Records from a dataset:
/-- A command of `power_command` that the tile's state must fit: refused with POWER_BUSY where it does not; else its write completes and it takes
effect (R583). -/
def State.powerCommand (s : State) (w : Writer) (code : Nat) (fits : Bool) (go : State → State) : State :=
  let c := s.writeCheck w Ob.power_command Ob.power_command.base Ob.power_command.subLo [BitVec.ofNat 8 code]
  if c ≠ St.OK then s.reply w c
  else if fits then go ((s.setObj Ob.power_status 0 St.OK).reply w St.OK)
  else (s.setObj Ob.power_status 0 St.POWER_BUSY).reply w St.POWER_BUSY

/-- DEEP_SLEEP (R556). -/
def execDeepSleep (w : Writer) (s : State) : Out :=
  .next (s.powerCommand w 1 (s.powerState == 0 && s.deepReady w) State.enterDeep)

/-- AUTONOMOUS_DEEP_SLEEP (R556): the conditions have held for `deep_sleep_ticks`. -/
def execAutonomousDeepSleep (s : State) : Out :=
  let held : Bool := match s.pwr.quietSince with
    | some t => decide (t + s.obj Ob.deep_sleep_ticks 0 ≤ s.tick)
    | none => false
  .next (if s.powerState == 0 && s.powerMode 0 == 1 && s.powerMode 1 == 1 && s.obj Ob.deep_sleep_ticks 0 != 0 && held && s.deepReady .device then
      s.enterDeep
    else s)

/-- DEEP_SLEEP_WAKE (R558): 1 UCIE, 2 OPDUN, 3 a STAKE pin of `stake_wake_mask`, 4 the recorded deadline less 20 ms. -/
def execDeepSleepWake (cause pin : Nat) (s : State) : Out :=
  let due : Bool := match cause with
    | 1 => true
    | 2 => true
    | 3 => decide (pin < 8) && s.obj Ob.stake_wake_mask 0 / 2 ^ pin % 2 == 1
    | 4 => match s.pwr.deadline with
      | some d => decide (d ≤ s.tick + 500000)
      | none => false
    | _ => false
  .next (if due then s.wakeBy cause else s)

/-! ### Wake governor (R552, R559) -/

/-- WAKE_WINDOW (R559): up to n wakes start in the order of R12, and sleep entries take what is left. -/
def execWakeWindow (half : Nat) (s : State) : Out :=
  .next (if half < 2 ∧ s.tick % 25 = 0 ∧ s.deep = false ∧ s.pwr.held = false then
      let n := if s.obj Ob.pwr_levers 0 / 2 % 2 == 1 then 0 else s.wakeAllowance half
      let wants := s.wakeOrder half s.wakeWanted
      let go := wants.take n
      let stay := (wants.drop n).filter (fun q => (mget s.pwr.deferred q).isNone)
      let s := s.setPwr { s.pwr with
        waking := go.foldl (fun m q => mput m q (s.tick + 50)) s.pwr.waking
        deferred := stay.foldl (fun m q => mput m q ()) s.pwr.deferred }
      let s := (s.addObj Ob.cnt_cluster_wakes half go.length).addObj Ob.cnt_wake_deferred half stay.length
      let s := if stay.isEmpty then s else s.pulse (1 + half)
      let down := (s.wakeOrder half (fun q => (mget s.pwr.sleeps q).isSome && !s.asleep q && s.clusterIdle q)).take (n - go.length)
      (down.foldl State.sleepCluster s).addObj Ob.cnt_cluster_sleeps half down.length
    else s)

/-- CLUSTER_WAKE_DONE (R552): 50 ticks after its admission. -/
def execClusterWakeDone (n : Nat) (s : State) : Out :=
  .next (match mget s.pwr.waking n with
    | some t =>
      if t ≤ s.tick then
        s.setPwr { s.pwr with waking := mdel s.pwr.waking n, asleep := mdel s.pwr.asleep n, deferred := mdel s.pwr.deferred n
                              idle := mdel s.pwr.idle n }
      else s
    | none => s)
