-- ==== Sys2Proof/Certificates/Slice0/Obligations.lean ====
section
/-! DEFINITION. The statements for the provers. -/

open Sys2Proof Sys2Proof.Machine

/-- An ADD, SUB, AND, OR, XOR or MUL of a core that issues completes; its one effect is that the value of its S sources, read in its issue
cycle, is in flight to its S destination with the latency of Table 5-3. A shift by less than 64 writes the shifted word; a shift of 64 or
more completes with a value the spec does not state (log entry 13), and MULH completes with the high half of the product under the
signedness that log entry 13 leaves open. An operation issues when its core issues and, in a traverse, the bundle of its cycle is sound and
carries an operation of its slot and class with its operand fields (R181, R182), in lockstep with the other cores (R174). A comparison writes every bit of its predicate with the outcome of its relation (EQ, NE,
signed LT and GE, unsigned LTU and GEU; that it is every bit is log entry 14); PRED_AND, PRED_OR and PRED_NOT combine predicates; LI writes
the sign-extended immediate, MOV copies an S register; LOOP below the fourth level pushes its count with the bundle after its own; ENDLOOP
takes one pass off the innermost loop and goes back to that bundle, or leaves the loop after the last pass, and outside a loop changes
nothing. TBL reads a field of the sequencer row that its source names with a latency of 2; of a row that the table does not list, and of the
places of the sticky flags that STATUS reads, the spec states no value (log entry 13). STATUS reads the core's cycle or its number too. Every other core
and every other part of the state is unchanged, but that accesses of the cluster's store due by then are made, and void slots that were passed are counted
(R179, R185). -/
def Obligations.ScalarRows : Prop :=
  (∀ (s : State) (a : Issue) (sd sa sb : Nat),
    (s.admits (uAlu.takes [fSd sd, fSa sa, fSb sb]) a = true →
      exec (.add a sd sa sb) s = .next (s.lands a 0 1 (.sreg sd ((s.issued a).sreg sa + (s.issued a).sreg sb))) ∧
      exec (.sub a sd sa sb) s = .next (s.lands a 0 1 (.sreg sd ((s.issued a).sreg sa - (s.issued a).sreg sb))) ∧
      exec (.and a sd sa sb) s = .next (s.lands a 0 1 (.sreg sd ((s.issued a).sreg sa &&& (s.issued a).sreg sb))) ∧
      exec (.or a sd sa sb) s = .next (s.lands a 0 1 (.sreg sd ((s.issued a).sreg sa ||| (s.issued a).sreg sb))) ∧
      exec (.xor a sd sa sb) s = .next (s.lands a 0 1 (.sreg sd ((s.issued a).sreg sa ^^^ (s.issued a).sreg sb))) ∧
      (∃ v, exec (.shl a sd sa sb) s = .next (s.lands a 0 1 (.sreg sd v)) ∧
        (((s.issued a).sreg sb).toNat < 64 → v = (s.issued a).sreg sa <<< ((s.issued a).sreg sb).toNat)) ∧
      (∃ v, exec (.shr a sd sa sb) s = .next (s.lands a 0 1 (.sreg sd v)) ∧
        (((s.issued a).sreg sb).toNat < 64 → v = (s.issued a).sreg sa >>> ((s.issued a).sreg sb).toNat)) ∧
      (∃ v, exec (.sar a sd sa sb) s = .next (s.lands a 0 1 (.sreg sd v)) ∧
        (((s.issued a).sreg sb).toNat < 64 → v = ((s.issued a).sreg sa).sshiftRight ((s.issued a).sreg sb).toNat))) ∧
    (s.admits (uMul.takes [fSd sd, fSa sa, fSb sb]) a = true →
      exec (.mul a sd sa sb) s = .next (s.lands a 0 3 (.sreg sd ((s.issued a).sreg sa * (s.issued a).sreg sb))) ∧
      (∃ v, exec (.mulh a sd sa sb) s = .next (s.lands a 0 3 (.sreg sd v)) ∧
        (v = BitVec.ofInt 64 (((s.issued a).sreg sa).toInt * ((s.issued a).sreg sb).toInt / 2 ^ 64) ∨
          v = BitVec.ofNat 64 (((s.issued a).sreg sa).toNat * ((s.issued a).sreg sb).toNat / 2 ^ 64))))) ∧
  (∀ (s : State) (a : Issue) (d x y : Nat) (imm : BitVec 23),
    (s.admits (uCmp.takes [fSd d, fSa x, fSb y]) a = true →
      (∀ (i : Instr) (r : SWord → SWord → Bool),
        (i, r) ∈ [((.eq a d x y : Instr), fun (u v : SWord) => u == v), (.ne a d x y, fun u v => u != v), (.lt a d x y, fun u v => u.slt v),
          (.ltu a d x y, fun u v => u.ult v), (.ge a d x y, fun u v => !u.slt v), (.geu a d x y, fun u v => !u.ult v)] →
        exec i s = .next (s.lands a 0 1 (.preg d (if r ((s.issued a).sreg x) ((s.issued a).sreg y) then BitVec.allOnes 32 else 0)
          (BitVec.allOnes 32)))) ∧
      exec (.predAnd a d x y) s = .next (s.lands a 0 1 (.preg d ((s.issued a).preg x &&& (s.issued a).preg y) (BitVec.allOnes 32))) ∧
      exec (.predOr a d x y) s = .next (s.lands a 0 1 (.preg d ((s.issued a).preg x ||| (s.issued a).preg y) (BitVec.allOnes 32)))) ∧
    (s.admits (uCmp.takes [fSd d, fSa x]) a = true →
      exec (.predNot a d x) s = .next (s.lands a 0 1 (.preg d (~~~((s.issued a).preg x)) (BitVec.allOnes 32)))) ∧
    (s.admits (uAlu.takes [fSd d, fSimm imm.toNat]) a = true →
      exec (.li a d imm) s = .next (s.lands a 0 1 (.sreg d (imm.signExtend 64)))) ∧
    (s.admits (uAlu.takes [fSd d, fSa x]) a = true →
      exec (.mov a d x) s = .next (s.lands a 0 1 (.sreg d ((s.issued a).sreg x)))) ∧
    (s.admits (uLoop.takes [fSimm x]) a = true →
      ((s.coreAt a.core).loops.length < 4 →
        exec (.loop a x) s = .next (s.afterIssue a 0 { s.issued a with loops := (x, (s.issued a).pc + 1) :: (s.issued a).loops })) ∧
      (4 ≤ (s.coreAt a.core).loops.length → exec (.loop a x) s = .next ((s.afterIssue a 0 (s.issued a)).bump Ob.cnt_slot_void 0))) ∧
    (s.admits uLoop a = true →
      (∀ n b r, (s.issued a).loops = (n, b) :: r →
        (n ≤ 1 → exec (.endloop a) s = .next (s.afterIssue a 0 { s.issued a with loops := r })) ∧
        (1 < n → exec (.endloop a) s = .next (s.afterIssue a 0 { s.issued a with loops := (n - 1, b) :: r, back := some b }))) ∧
      ((s.issued a).loops = [] → exec (.endloop a) s = .next (s.afterIssue a 0 (s.issued a)))) ∧
    (s.admits (uTable.takes [fSd d, fSa x]) a = true → ∀ w, s.rowNow ((s.issued a).sreg x).toNat = some w →
      exec (.tbl a d x .ctx) s = .next (s.lands a 0 2 (.sreg d (BitVec.ofNat 64 w.ctx))) ∧
      exec (.tbl a d x .new) s = .next (s.lands a 0 2 (.sreg d (BitVec.ofNat 64 w.nw))) ∧
      exec (.tbl a d x .bucket) s = .next (s.lands a 0 2 (.sreg d (BitVec.ofNat 64 w.entry.bucket))) ∧
      exec (.tbl a d x .live) s = .next (s.lands a 0 2 (.sreg d (if w.entry.sid != 0xFFFFFFFF && !w.masked then 1 else 0)))) ∧
    (s.admits (uTable.takes [fSd d, fSa x]) a = true → s.rowNow ((s.issued a).sreg x).toNat = none → ∀ fld,
      ∃ v, exec (.tbl a d x fld) s = .next (s.lands a 0 2 (.sreg d v))) ∧
    (s.admits (uStatus.takes [fSd d]) a = true →
      (∃ g : Bool → Bool → Bool → SWord, exec (.status a d .sticky) s =
        .next (s.lands a 0 1 (.sreg d (g (s.issued a).ovf (s.issued a).nan (s.issued a).sat)))) ∧
      exec (.status a d .cycle) s = .next (s.lands a 0 1 (.sreg d (BitVec.ofNat 64 (s.issued a).cycle))) ∧
      exec (.status a d .coreNumber) s = .next (s.lands a 0 1 (.sreg d (BitVec.ofNat 64 a.core)))))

Work request:
What are the lines above, starting at the one with "signedness that log" and ending at the one with "carries an operation"? Give them again exactly, and only them.

Problem solution:
signedness that log entry 13 leaves open. An operation issues when its core issues and, in a traverse, the bundle of its cycle is sound and
carries an operation of its slot and class with its operand fields (R181, R182), in lockstep with the other cores (R174). A comparison writes every bit of its predicate with the outcome of its relation (EQ, NE,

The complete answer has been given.